Блондинка улыбается, впускает нас за дверь и ведет мимо пустых загонов, клеток и металлических дверей. Где-то играет песня – приятная джазовая импровизация, печальный тягучий голос, который не вяжется с окружающей кровавой серостью.
Мы идем и идем, музыка все громче. Наконец она взрывается ярким перебором, проникает в каждую клеточку, заглушает мысли. За коридором – большое помещение. Длинные ряды столов, на них оборудование, штативы с пробирками. Над дальним столом кто-то склонился.
Человек кивает в такт музыке. Он закупорен в голубой костюм из плотной резины, на спине – похожая на короб сумка.
Незнакомец перестает кивать и поднимает голову, будто почувствовав чужой взгляд. Музыка замолкает, сменяясь тихим шипением.
Он медленно, не спеша поворачивает голову в нашу сторону, и я невольно пячусь.
Его лицо скрывает пятнистое, исцарапанное стекло – часть резинового костюма. В стекле отражается свет ламп, свисающих с потолка на скрученных проводах, и разглядеть, кто внутри, невозможно.
Человек выпрямляется, поднимает руки, нащупывает застежку гермошлема и тянет за нее.
Меня вдруг прошибает пот: сейчас то, что находится внутри костюма, вырвется наружу и всех нас заразит.
Раздается шипение, незнакомец высвобождает голову из шлема. Наконец я его вижу.

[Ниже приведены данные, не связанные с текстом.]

-- ==== Sys2Proof/Machine/Scheduler.lean ====
section
/-!
DEFINITION. The poll scheduler: expiries, the end of a poll, and branches leaving service (chapter 7).
-/

namespace Sys2Proof.Machine

/-- MISSES of a slot is incremented (R137). -/
def slotMiss (k : SlotIndex) (s : State) : State := modifySlot k (fun x => { x with misses := missUp x.misses }) s

/-- The slot is running: ARMED, DUE, ON_LINE or STOPPING (R131). -/
def SlotState.running : SlotState → Bool
  | .unset | .stopped => false
  | .armed | .due | .onLine | .stopping => true

/-- A skip: MISSES of the slot and SKIPS of its branch are incremented (R96, R133). -/
def slotSkip (k : SlotIndex) (b : Branch) (s : State) : State :=
  modifyBranchCounters b (fun c => { c with skips := countUp c.skips }) (slotMiss k s)

/-- An overrun: OVERRUNS is incremented and POLL_OVERRUN set (R133). -/
def slotOverrun (k : SlotIndex) (s : State) : State :=
  raise .pollOverrun (modifySlot k (fun x => { x with overruns := countUp x.overruns }) s)

/-- The period of a running slot expires: the countdown is reloaded with PERIOD (R132) and the expiry acts by the
slot's state and its branch's (R133). -/
def slotExpire (k : SlotIndex) (s : State) : State :=
  match s.slots[k].config with
  | none => s
  | some c =>
    let t := modifySlot k (fun x => { x with countdown := c.period }) s
    match s.slots[k].state with
    | .unset | .stopped => s
    | .armed =>
      if inService s c.branch then modifySlot k (fun x => { x with state := .due }) t else slotSkip k c.branch t
    | .due | .onLine | .stopping => slotOverrun k t

/-- What RESTART makes of a slot (R146). -/
def restartSlot (x : Slot) : Slot :=
  let period := (x.config.map fun c => c.period).getD 0
  let y := { x with seq := 0, age := none, misses := 0, overruns := 0 }
  match x.state with
  | .unset => y
  | .stopped => y
  | .armed | .due | .onLine => { y with state := .armed, countdown := period }
  | .stopping => { y with state := .stopped, countdown := 0 }

/-- The response that waits in LEAD is that of a RESTART and has waited there since that RESTART: every good frame that
comes later, the one answered by its replay among them, is counted from the 0 to which RESTART cleared (R159, R178,
R179). -/
def restartResponseWaits (s : State) : Bool :=
  s.lastCode == some (commandByte .restart) && s.trunk.owed == .response && s.trunk.port.tx.leading &&
    s.trunk.port.counters.framesRxGood == 0

/-- The slot stands as a RESTART has just left it, and the response to that RESTART still waits in LEAD: the slot is ARMED
with its countdown at PERIOD, and no expiry, miss or answer has come since (R146, R180). -/
def justRestarted (k : SlotIndex) (s : State) : Bool :=
  restartResponseWaits s && s.slots[k].state == .armed && s.slots[k] == restartSlot s.slots[k]

/-- An expiry reported by a row: one that falls together with a RESTART and is taken behind it finds the countdown
reloaded and does not happen (R180). -/
def slotExpiryTaken (k : SlotIndex) (s : State) : State := if justRestarted k s then s else slotExpire k s

/-- The slot leaves its poll state: ON_LINE to ARMED, STOPPING to STOPPED with its countdown stopped (R135). -/
def slotLeavePoll (k : SlotIndex) (s : State) : State :=
  match s.slots[k].state with
  | .onLine => modifySlot k (fun x => { x with state := .armed }) s
  | .stopping => modifySlot k (fun x => { x with state := .stopped, countdown := 0 }) s
  | .unset | .stopped | .armed | .due => s

/-- A good answer replaces the snapshot in one step: the branch's answer buffer becomes the ANSWER, the previous one is
returned, SEQ advances, AGE and MISSES start from 0 (R136). -/
def replaceSnapshot (k : SlotIndex) (b : Branch) (s : State) : State :=
  let s := handOver (.branchAnswer b) (.snapshot k) (returnBuffer (.snapshot k) s)
  modifySlot k (fun x => { x with seq := x.seq + 1, age := some 0, misses := 0 }) s

/-- The end of a slot's poll (R135). -/
def pollEnds (k : SlotIndex) (b : Branch) (answered : Bool) (s : State) : State :=
  slotLeavePoll k (if answered then replaceSnapshot k b s else slotMiss k s)

/-- The scheduler is told that a branch has left service: each DUE slot of it is abandoned with a miss (R144). -/
def abandonDuePolls (b : Branch) (s : State) : State :=
  { s with slots := tableOf fun k =>
      if slotDueOn s b k then { s.slots[k] with state := .armed, misses := missUp s.slots[k].misses } else s.slots[k] }

/-- The snapshot of a slot is discarded with its counts (R139, R140, R146). -/
def discardSnapshot (k : SlotIndex) (s : State) : State :=
  modifySlot k (fun x => { x with seq := 0, age := none, misses := 0, overruns := 0 }) (returnBuffer (.snapshot k) s)

end Sys2Proof.Machine
end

Редкие желтоватые волосы, прямой нос, бесцветные глаза. На тонкой, почти прозрачной коже – россыпь прыщей и пятен. Колючая щетина выбрита кусками.
Невообразимое лицо.
Лицо сорокалетнего – или даже старше – мужчины.
Лицо Старика.
Донна ахает. Я сжимаю ей руку. Питер бормочет
Старик улыбается. Перекошенная гримаса, тонкие пятнистые губы, желтые зубы.
– Приветствую, – говорит он. – Вы как раз вовремя.
Голос странный, чересчур высокий.
У меня язык отнялся. Пока все молчат, Старик жадно пьет воду из большой пластиковой бутылки.
– Для чего вовремя? – наконец отмираю я.
– Мы кого-нибудь потеряли? – спрашивает он у парня, который бил меня по лицу.
– Да. Кевина, – бесстрастно отвечает тот.
Старик выглядит потрясенным. В замешательстве качает головой. Руки у него дрожат.
– Они на нас напали, – вклиниваюсь я. – Захватили судно. Убили нашего друга.
– Ничего, – говорит Старик. – Ничего. Он погиб не напрасно.
– Кто вы?! – восклицает Донна. – Как выжили?
– Спасибо химии. Но я, увы, не исцелился. Всего лишь получил отсрочку. – Он делает еще один большой глоток воды.
– Так это вы? В городе?
– Время от времени я вынужден туда выбираться. Нужны запасы, техника. Но… Давайте-ка сначала вас устроим. – Старик улыбается. – Всему свое время.
И нас ведут назад, мимо зараженного трупа в коридоре.
Заходим в большое помещение, разделенное на стойла при помощи металлических решеток высотой до пояса. Здесь, наверное, когда-то держали овец или свиней. Нас приковывают к прутьям толстыми цепями. Голые облупленные стены шелушатся. В воздухе застарелый запах экскрементов. Бесчисленные навозные пятна въелись в землю, изгадили все кругом. На стенах корявыми буквами нацарапано множество имен – разными руками. Везде, куда может дотянуться человек, – немые письменные свидетельства. Единственное, что осталось от пленников, сидевших здесь до нас.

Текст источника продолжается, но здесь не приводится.